– Наверное, твой отец был прав, когда сравнивал тебя с муссоном, – заметил Аш, и в его голосе прозвучала неожиданная горечь, – или с какой-нибудь другой всесокрушающей энтропийной силой.

– С чем, с чем?

– Если ты не против подобного эвфемизма, я называю энтропийными силами нежелание природы принимать навязываемый ей извне порядок.

– При всем отсутствии у меня классического образования я тем не менее прекрасно представляю, что такое энтропия. Беспорядок, – сказала я. – Второй закон термодинамики: все распадается. Закон, который определяет направление времени, как говорят. Если бы энтропия начала уменьшаться, время пошло бы вспять.

Перед кинотеатром остановился «мерседес» золотистого цвета. Задняя дверца распахнулась, и я села в машину. За руль сел Калеб. Когда я потянулась, чтобы захлопнуть дверцу, заметила, что Ашок наблюдает за мной со ступенек кинотеатра: его худшие подозрения подтвердились.

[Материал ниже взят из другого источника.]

-- ==== Sys2Proof/Machine/Signals.lean ====
section
/-! DEFINITION. The output pins: FLAG and RUN/WAIT as functions of the state (10_state.md R47), and the control outputs of each external operation (20_memory.md R80). -/

namespace Sys2Proof.Machine

/-- The FLAG pin shows PSU.F (10_state.md R28, R47). -/
def flagPin (s : State) : Bool := s.flag

/-- The RUN/WAIT pin: high in the RUN state (10_state.md R46, R47). -/
def runPin (s : State) : Bool := decide (s.runState = .run)

/-- The PSU as a program sees it: the Sense pin above the bits held (10_state.md R26). -/
def psuByte (s : State) : Byte := psuRead s

/-- The outputs that accompany an external operation; none where the spec gives no value (20_memory.md R80). -/
structure Signals where
  opreq  : Bool
  memory : Option Bool
  write  : Bool
  adr13  : Option Bool
  adr14  : Option Bool
  adr    : Option Offset
  intack : Bool
  wrp    : Bool
deriving DecidableEq, Repr

/-- The row of a memory operation (20_memory.md R80). -/
def memorySignals (write : Bool) (a : Addr) : Signals :=
  { opreq := true, memory := some true, write := write, adr13 := some (a.getLsbD 13)
    adr14 := some (a.getLsbD 14), adr := some (offsetOf a), intack := false, wrp := write }

/-- The row of a one-byte I/O operation; ADR13 is E/NE and ADR14 is D/C (20_memory.md R80, R82). -/
def portSignals (write : Bool) (p : Port) : Signals :=
  { opreq := true, memory := some false, write := write, adr13 := some false
    adr14 := some (decide (p = .data)), adr := none, intack := false, wrp := write }

/-- The row of a two-byte I/O operation; of the address only ADR7 to ADR0 are given, by `extendedAddress` (20_memory.md R80, R83). -/
def extendedSignals (write : Bool) : Signals :=
  { opreq := true, memory := some false, write := write, adr13 := some true
    adr14 := none, adr := none, intack := false, wrp := write }

/-- The control outputs of an operation, the rows of Table IV-1; the acknowledge is "a normal I/O read sequence" with INTACK, its E/NE, D/C and address not stated (20_memory.md R80; 93_implementation_defined.md item 26). -/
def signalsOf (op : BusOp) : Signals :=
  match op with
  | .memRead a _ => memorySignals false a
  | .memWrite a _ => memorySignals true a
  | .portRead p _ => portSignals false p
  | .portWrite p _ => portSignals true p
  | .extRead _ _ => extendedSignals false
  | .extWrite _ _ => extendedSignals true
  | .intAck _ =>
    { opreq := true, memory := some false, write := false, adr13 := none
      adr14 := none, adr := none, intack := true, wrp := false }

/-- ADR7 to ADR0 during a two-byte I/O operation: byte 1 of the instruction (20_memory.md R80, R83). -/
def extendedAddress (op : BusOp) : Option Byte :=
  match op with
  | .extRead d _ => some d
  | .extWrite d _ => some d
  | .memRead _ _ => none
  | .memWrite _ _ => none
  | .portRead _ _ => none
  | .portWrite _ _ => none
  | .intAck _ => none

end Sys2Proof.Machine
end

Я знаю, как зарождается циклон, но как формируется его курс? Словно новоокрещенный христианин, затвердивший Библию, я могла повторить наизусть метеорологическую поэзию Пиддингтона и прочесть в ней любой смысл, который соответствовал уже избранному мною курсу. Совсем не тот безопасный, выгодный путь по краю бури. Стрелка моего компаса указывала в самый ее центр. Курс на прямое столкновение.

9

Тур по городу, первый, второй, третий.

– Я хочу показать вам мой Бомбей, – сказал Калеб.

Город как лента конвейера, ведущая к хаосу. Он гнал машину на слишком большой скорости, и я старалась не замечать аварийные ситуации, которых нам чудом удавалось избежать. Вместо этого я разглядывала профиль Калеба, пытаясь отыскать в этом мясистом контуре хоть какой-то намек на ту классическую четкость линий, которая впечатляла на его юношеских фотографиях.

– Где вы впервые встретились с Проспером? – спросила я.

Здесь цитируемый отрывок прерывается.